22. Method according to one of claims 1 to 21, characterized in that one carries out a modification of the tone, and / or the height and / or other characteristics of the voice by transformation of the voice signal (5), or by sound environment synthesis from the voice signal (5).

23. Method according to one of claims 1 to 22, characterized in that to develop one or more musical tracks, one or more pre-recorded rhythm loops in the form of an audio signal that is staggered on the tempo extracted from the signal of voice (5).

24. Method according to one of claims 1 to 23, characterized in that to create one or more musical tracks, one selects in a musical database musical samples having the musical parameters closest to those of the voice signal on a given time interval.

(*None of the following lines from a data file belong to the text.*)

-- ==== Sys2Proof/Machine/Channel.lean ====
section
/-! DEFINITION. The sail read channel (chapter 8) with the sync search and polarity decoding of chapter 9: raw samples to codeword
LLRs. -/
namespace Sys2Proof.Machine

/-- Coarse part of a sail's along-track offset (08 R197). -/
def State.coarse (s : State) (m k : Nat) : Nat := s.moN m 0x40 (k + 1) / 64

/-- A sail is burning (08 R196): its write slot has bits still to burn while the gate is open. -/
def State.burning (s : State) (m k : Nat) : Bool :=
  (s.opt m).wrEn && (s.burnsLeft m).any (fun x => decide (s.slotSail m x.slot = some k))

/-- Zone of the track that a sail reads: the track under it (05 R135). -/
def State.sailZone (s : State) (m t k : Nat) : Nat :=
  let g := s.moN m 0x30 3
  s.zoneOf t (if s.v1Active m then g + k - 64 else g + 1 + k)

/-- The start set of a sail with the taps of an equaliser preset (08 R201), as long values. -/
def State.startSet (s : State) (m k preset : Nat) : Taps :=
  let t := (s.tableOf m).getD 0
  let z := s.sailZone m t k
  let e := (s.blob (tkey t 4 1)).drop (8 * (z * s.objN (tkey t 0 3) + s.moN m 0x30 4))
  let gz : Int := (leNat (e.take 2) : Nat)
  let oz := toSigned (leNat ((e.drop 2).take 2)) 16
  let az := toSigned (leNat ((e.drop 4).take 2)) 16
  let g0 := min (rne (gz * s.mo m 0x46 (k + 1)) 15) 0xFFFF
  let o0 := sat (oz + s.mo m 0x47 (k + 1)) 11
  let a0 := sat (az + s.mo m 0x48 (k + 1)) 16
  { g := g0 * 256, o := o0 * 65536, a := a0 * 256,
    eq := (List.range 15).map (fun i => s.mo m 0x44 (16 * preset + i + 1) * 256),
    hm := (List.range 5).map (fun i => s.mo m 0x49 (i + 1) * 256),
    hp := (List.range 5).map (fun i => s.mo m 0x49 (i + 6) * 256) }

/-- Applied value of a Q2.22 tap (02 R70). -/
def tapApplied (c : Int) : Int := sat (rne c 8) 16

/-- Conditioning (08 R202): d and w. -/
def condition_ (t : Taps) (x : Int) : Int × Int :=
  let g := min (rne t.g 8) 0xFFFF
  let o := sat (rne t.o 16) 11
  let a := sat (rne t.a 8) 16
  let d := x * 64 - o
  (d, sat (rne (g * d * 2048 + a * d * d) 31) 5)

/-- The raw sample of a sail at a position, none outside what is held. -/
def SailSt.rawAt (x : SailSt) (c v : Nat) : Option Raw := x.raw[posDiff x.base (v + c)]?

/-- The position from which a change of the long values is seen: a start set from its own on, an update `lag` positions later (08 R208,
R210). -/
def TapEvent.from_ (e : TapEvent) (lag : Nat) : Nat := if e.load then e.pos else e.pos + lag

/-- Long values that follow every update from positions up to v - lag since the last load (08 R208); they carry on over any span
without frames (R210). -/
def SailSt.longAt (x : SailSt) (start : Taps) (v lag : Nat) : Taps :=
  x.events.foldl (fun t e => if posLe (e.from_ lag) v then e.taps else t) (x.carry.getD start)

/-- Notes a change of the long values, before any start set whose position is still to come. -/
def SailSt.note (x : SailSt) (n : TapEvent) : SailSt :=
  let next : TapEvent → Bool := fun e => e.load && !posLe e.pos n.pos
  { x with events := x.events.takeWhile (fun e => !next e) ++ n :: x.events.dropWhile (fun e => !next e) }

/-- One sail's view for a detector block: its state, coarse offset and start set. -/
structure SailView where
  st : SailSt
  c : Nat
  start : Taps

def State.view (s : State) (m k : Nat) : SailView := ⟨s.sail m k, s.coarse m k, s.startSet m k 0⟩

/-- (d, w) of a sail at a position; 0 where no sample is held. -/
def SailView.dw (x : SailView) (v : Nat) : Int × Int :=
  match x.st.rawAt x.c v with
  | some r => condition_ (x.st.longAt x.start v 512) r.x
  | none => (0, 0)
/-- The sample at a position is erased or absent. -/
def SailView.erased (x : SailView) (v : Nat) : Bool :=
  match x.st.rawAt x.c v with
  | some r => r.erased
  | none => true

/-- The equaliser output (08 R203, 02 R69) from the applied taps. -/
def equalise (eq : List Int) (w : Nat → Int) (v : Nat) : Int :=
  sat (rne ((List.range 15).foldl (fun a i => a + tapApplied (eq.getD i 0) * w ((v + 2 ^ 32 + 7 - i) % 2 ^ 32)) 0) 10) 12

/-- The spacing of the pair Sk, Sk+1 lies in [32, 120] (08 R200). -/
def State.spacingOk (s : State) (m k : Nat) : Bool :=
  let sp : Int := (s.coarse m (k + 1) : Int) - s.coarse m k
  decide (32 ≤ sp ∧ sp ≤ 120)

/-- Pairs of a mast whose sails omit each other (08 R200). -/
def State.spacingOmitted (s : State) (m : Nat) : Nat := ((List.range 63).filter (fun k => !s.spacingOk m k)).length

/-- A neighbour of sail k that the canceller may use (08 R206): present, healthy, not burning, spacing in [32, 120]. -/
def State.neighbour (s : State) (m k : Nat) (right : Bool) : Option Nat :=
  let nb? := if right then (if k < 63 then some (k + 1) else none) else (if 0 < k then some (k - 1) else none)
  match nb? with
  | none => none
  | some n =>
    if s.sailHealthy m n && !s.burning m n && s.spacingOk m (min k n) then some n else none

/-- One neighbour's part of the canceller sum, and how many of its five terms are omitted (08 R204, R206). -/
def cancelPart (h : List Int) (nb : Option SailView) (v : Nat) : Int × Nat :=
  match nb with
  | none => (0, 5)
  | some x => (List.range 5).foldl (fun (a : Int × Nat) j =>
      let p := (v + 2 ^ 32 + 2 - j) % 2 ^ 32
      if x.erased p then (a.1, a.2 + 1) else (a.1 + tapApplied (h.getD j 0) * (x.dw p).2, a.2)) (0, 0)

/-- What the channel forms at one position: y, the cancellation, z, omitted terms. -/
structure PosOut where
  y : Int
  c : Int
  z : Int
  omitted : Nat

/-- Equaliser and canceller at a position (08 R203, R204). -/
def positionOut (on : Bool) (self : SailView) (l r : Option SailView) (v : Nat) : PosOut :=
  let t := self.st.longAt self.start v 512
  let y := equalise t.eq (fun p => (self.dw p).2) v
  if on then
    let a := cancelPart t.hm l v
    let b := cancelPart t.hp r v
    let c := sat (rne (a.1 + b.1) 10) 12
    ⟨y, c, sat (y - c) 12, a.2 + b.2⟩
  else ⟨y, 0, y, 0⟩

/-- The partial-response target (08 R212). -/
structure Target where
  len : Nat
  h : List Int

def State.targetOf (s : State) (m : Nat) : Target :=
  ⟨s.moN m 0x43 1, (List.range 5).map (fun i => s.mo m 0x43 (i + 2))⟩

/-- The ideal detector input of a state and a new bit (08 R212). -/
def Target.rhat (t : Target) (sigma : Nat) (b : Bool) : Int :=
  (List.range (t.len - 1)).foldl (fun a j => a + (if sigma.testBit j then t.h.getD (j + 1) 0 else -(t.h.getD (j + 1) 0)))
    (if b then t.h.getD 0 0 else -(t.h.getD 0 0))

/-- Branch metric (08 R212); none is an erased position (08 R215). -/
def branchMetric (z : Option Int) (r : Int) : Nat :=
  match z with
  | none => 0
  | some v => min (rne ((v - r) * (v - r)) 4).toNat 65535

def listMin (l : List Nat) : Nat := l.foldl min (l.headD 0)
/-- Normalisation (08 R213, step 3); metrics are uint32 and saturate. -/
def normalise (l : List Nat) : List Nat := l.map (fun x => min (x - listMin l) (2 ^ 32 - 1))

/-- One forward step (08 R213, step 1). -/
def forwardStep (t : Target) (al : List Nat) (z : Option Int) : List Nat :=
  let n := 2 ^ (t.len - 1)
  normalise ((List.range n).map (fun sp =>
    let b := decide (sp % 2 = 1)
    let s0 := sp / 2
    let s1 := sp / 2 + n / 2
    min (al.getD s0 0 + branchMetric z (t.rhat s0 b)) (al.getD s1 0 + branchMetric z (t.rhat s1 b))))

/-- One backward step (08 R213, step 2). -/
def backwardStep (t : Target) (be : List Nat) (z : Option Int) : List Nat :=
  let n := 2 ^ (t.len - 1)
  normalise ((List.range n).map (fun sg =>
    min (be.getD (2 * sg % n) 0 + branchMetric z (t.rhat sg false))
      (be.getD ((2 * sg + 1) % n) 0 + branchMetric z (t.rhat sg true))))

/-- The raw difference D = M1 - M0 (08 R213, step 4). -/
def softOut (t : Target) (al be : List Nat) (z : Option Int) : Int :=
  let n := 2 ^ (t.len - 1)
  let m : Bool → Nat := fun b => listMin ((List.range n).map (fun sg =>
    al.getD sg 0 + branchMetric z (t.rhat sg b) + be.getD ((2 * sg + (if b then 1 else 0)) % n) 0))
  (m true : Int) - m false

/-- All metrics of a recursion over a list of inputs, the start included. -/
def scanStep (f : List Nat → Option Int → List Nat) : List Nat → List (Option Int) → List (List Nat)
  | a, [] => [a]
  | a, z :: zs => a :: scanStep f (f a z) zs

/-- The detector on one block (08 R213): 192 inputs from position 64i - 64 on give 64 differences. -/
def detectBlock (t : Target) (zs : List (Option Int)) : List Int :=
  let zero := List.replicate (2 ^ (t.len - 1)) 0
  let al := (scanStep (forwardStep t) zero (zs.take 128)).drop 64
  let be := ((scanStep (backwardStep t) zero ((zs.drop 64).reverse)).drop 64).reverse
  (List.range 64).map (fun i => softOut t (al.getD i zero) (be.getD (i + 1) zero) (zs.getD (64 + i) none))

25. Method according to one of claims 1 to 24, characterized in that the volumes of the different musical tracks are adjusted with respect to each other, and / or are introduced effects on selected tracks, such as saturation or a sound compression effect, and if necessary mixes all the tracks into an output track, and / or we introduce global effects on this output track, such as reverb.

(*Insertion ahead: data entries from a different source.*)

/-- An address unit whose first mark has NCO cycle count chi (09 R229, R230). -/
def State.addressUnit (s : State) (m chi : Nat) : State :=
  let x := s.opt m
  let v := s.sail m (if s.v1Active m then 65 else 64)
  if x.clockPh = 0 ∨ !v.holdsMarks x.off x.k chi 64 then s
  else
    let (ok, bits) := s.readUnit m chi
    if !ok then (s.countM m 0x0C 2).updOpt m (fun y => { y with unit := none })
    else
      let track := fld bits 25 8
      let u := fld bits 37 26
      let agree := match x.unit with
        | some (g, w) => decide (g = track ∧ u = (w + 1) % max 1 (x.nz / 64))
        | none => false
      let s1 := s.updOpt m (fun y => { y with
        unit := some (track, u), chi0 := if agree || y.chi0.isSome then some ((chi : Int) - 64 * u) else none })
      if agree then s1.addressTaken m track (fld bits 41 38) else s1

end Sys2Proof.Machine
end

26. The method of claim 25, characterized in that one creates an audio file from the mixed output track, in an mp3 type format.

27. Method according to one of claims 1 to 26, characterized in that the ringing comprises several musical tracks arranged between them according to the extracted analysis parameters and musical composition rules.

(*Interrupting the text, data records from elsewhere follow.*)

-- ==== Sys2Proof/Machine/MastLink.lean ====
section
/-! DEFINITION. The mast link (chapter 3): frames in and out, training, lanes, telemetry sets, presence. -/
namespace Sys2Proof.Machine

/-- Scrambler sequence of a lane code (03 R82), as a number. -/
def laneScramble (code : Nat) : Nat := natOfBits (scrambler 5140 (0x4D415300 + code))

/-- The message bits of a received frame, unscrambled (03 R82). -/
def unscramble (code : Nat) (b : FrameBits) : Nat := b.toNat ^^^ laneScramble code

/-- The CRC-16 of a frame matches (03 R83). -/
def frameCrcOk (n : Nat) : Bool := decide (crc16 (bitsOf n 5124) = fld n 5139 5124)

/-- A frame's message with its CRC-16, scrambled for a lane code (03 R82, R83). -/
def sealFrame (code n : Nat) : FrameBits :=
  let body := n % 2 ^ 5124
  BitVec.ofNat 5140 ((body + crc16 (bitsOf body 5124) * 2 ^ 5124) ^^^ laneScramble code)

/-- Link state M+08:01. -/
def State.linkSt (s : State) (m : Nat) : Nat := s.moN m 8 1
def State.setLinkSt (s : State) (m v : Nat) : State := s.setMo m 8 1 (v : Nat)

/-- Lane `l` of mast `m`; codes 8 and 9 are the outbound lanes. -/
def State.lane (s : State) (m l : Nat) : LaneRx := (s.link m).lane l
def State.setLane (s : State) (m l : Nat) (x : LaneRx) : State := s.updLink m (fun y => y.setLane l x)
/-- A lane is retired (03 R105). -/
def State.laneRetired (s : State) (m code : Nat) : Bool :=
  if code < 8 then s.maskBit (mkey m 8 4) code else s.maskBit (mkey m 8 5) (code - 8)
/-- Lane codes of 03 R82. -/
def laneCodeOk (code : Nat) : Bool := decide (code < 7 ∨ code = 8 ∨ code = 9)

/-- A lane takes part in the present link: not retired, nor cleared too late for the present training (03 R108). -/
def State.laneIn (s : State) (m code : Nat) : Bool := !s.laneRetired m code && !(s.lane m code).skip

/-- Shows the healthy lanes, M+08:02 and M+08:03. -/
def State.showLanes (s : State) (m : Nat) : State :=
  let i := (List.range 7).foldl (fun a l => if (s.lane m l).locked && s.laneIn m l then a + 2 ^ l else a) 0
  let up := decide (2 ≤ s.linkSt m)
  (s.setMo m 8 2 (i : Nat)).setMo m 8 3 (if up then s.outLanes m else 0 : Nat)

/-- Sails of inbound lane `l` (03 Table 3.1). -/
def sailsOfLane (l : Nat) : List Nat :=
  if l < 6 then (List.range 10).map (fun j => 10 * l + j) else [60, 61, 62, 63, 64, 65]

/-- Sails whose samples an inbound lane brings at present: lane 0 brings lane 6's while the front-end maps it so (03 Table 3.13). -/
def State.sailsCarried (s : State) (m l : Nat) : List Nat :=
  let mapped := (s.link m).lmapped
  if l = 0 ∧ mapped = true then sailsOfLane 6 else if l = 6 ∧ mapped = true then [] else sailsOfLane l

28. Method according to one of claims 1 to 27, characterized in that the musical composition rules are related to a style (6) of music, such as a rock or blues style, chosen by the user.

29. Method according to one of claims 1 to 28, characterized in that the voice signal (5) is streamed to a server (4) providing the extraction of analysis parameters (25) and the elaboration the bell (13).

30. Method according to one of claims 1 to 29, characterized in that the musical tracks are obtained from a MIDI and / or audio processing of the voice signal (5).

Mobile phone implementing the method according to one of claims 1 to 30.

32. A method for associating telephone ringtones with contacts stored in a mobile phone in which: - we record a phrase sung by the user of the mobile phone or by one of the contacts,

the sung phrase is converted into a ring signal using the method defined in one of claims 1 to 30, and the ringing obtained is stored in a memory associated with the contact for which the ring is intended, so that when the contact calls, the corresponding ringing is played by the phone.

33. Device for generating real-time music implementing the method defined according to one of claims 1 to 30 for generating a ringtone from a sung musical phrase, this device comprising means for playing this ringing ring, so that it is possible to sing on this ringtone, or mix it with music tracks to create musical tracks.

34. A method for producing a ringtone in which several voice lines are recorded one after the other, listening to the voice lines previously recorded and processed according to the method defined by one of the claims 1 to 30 being authorized during the recording of a voice. a new voice line and analysis parameters (25) that can be extracted from each record or from all records.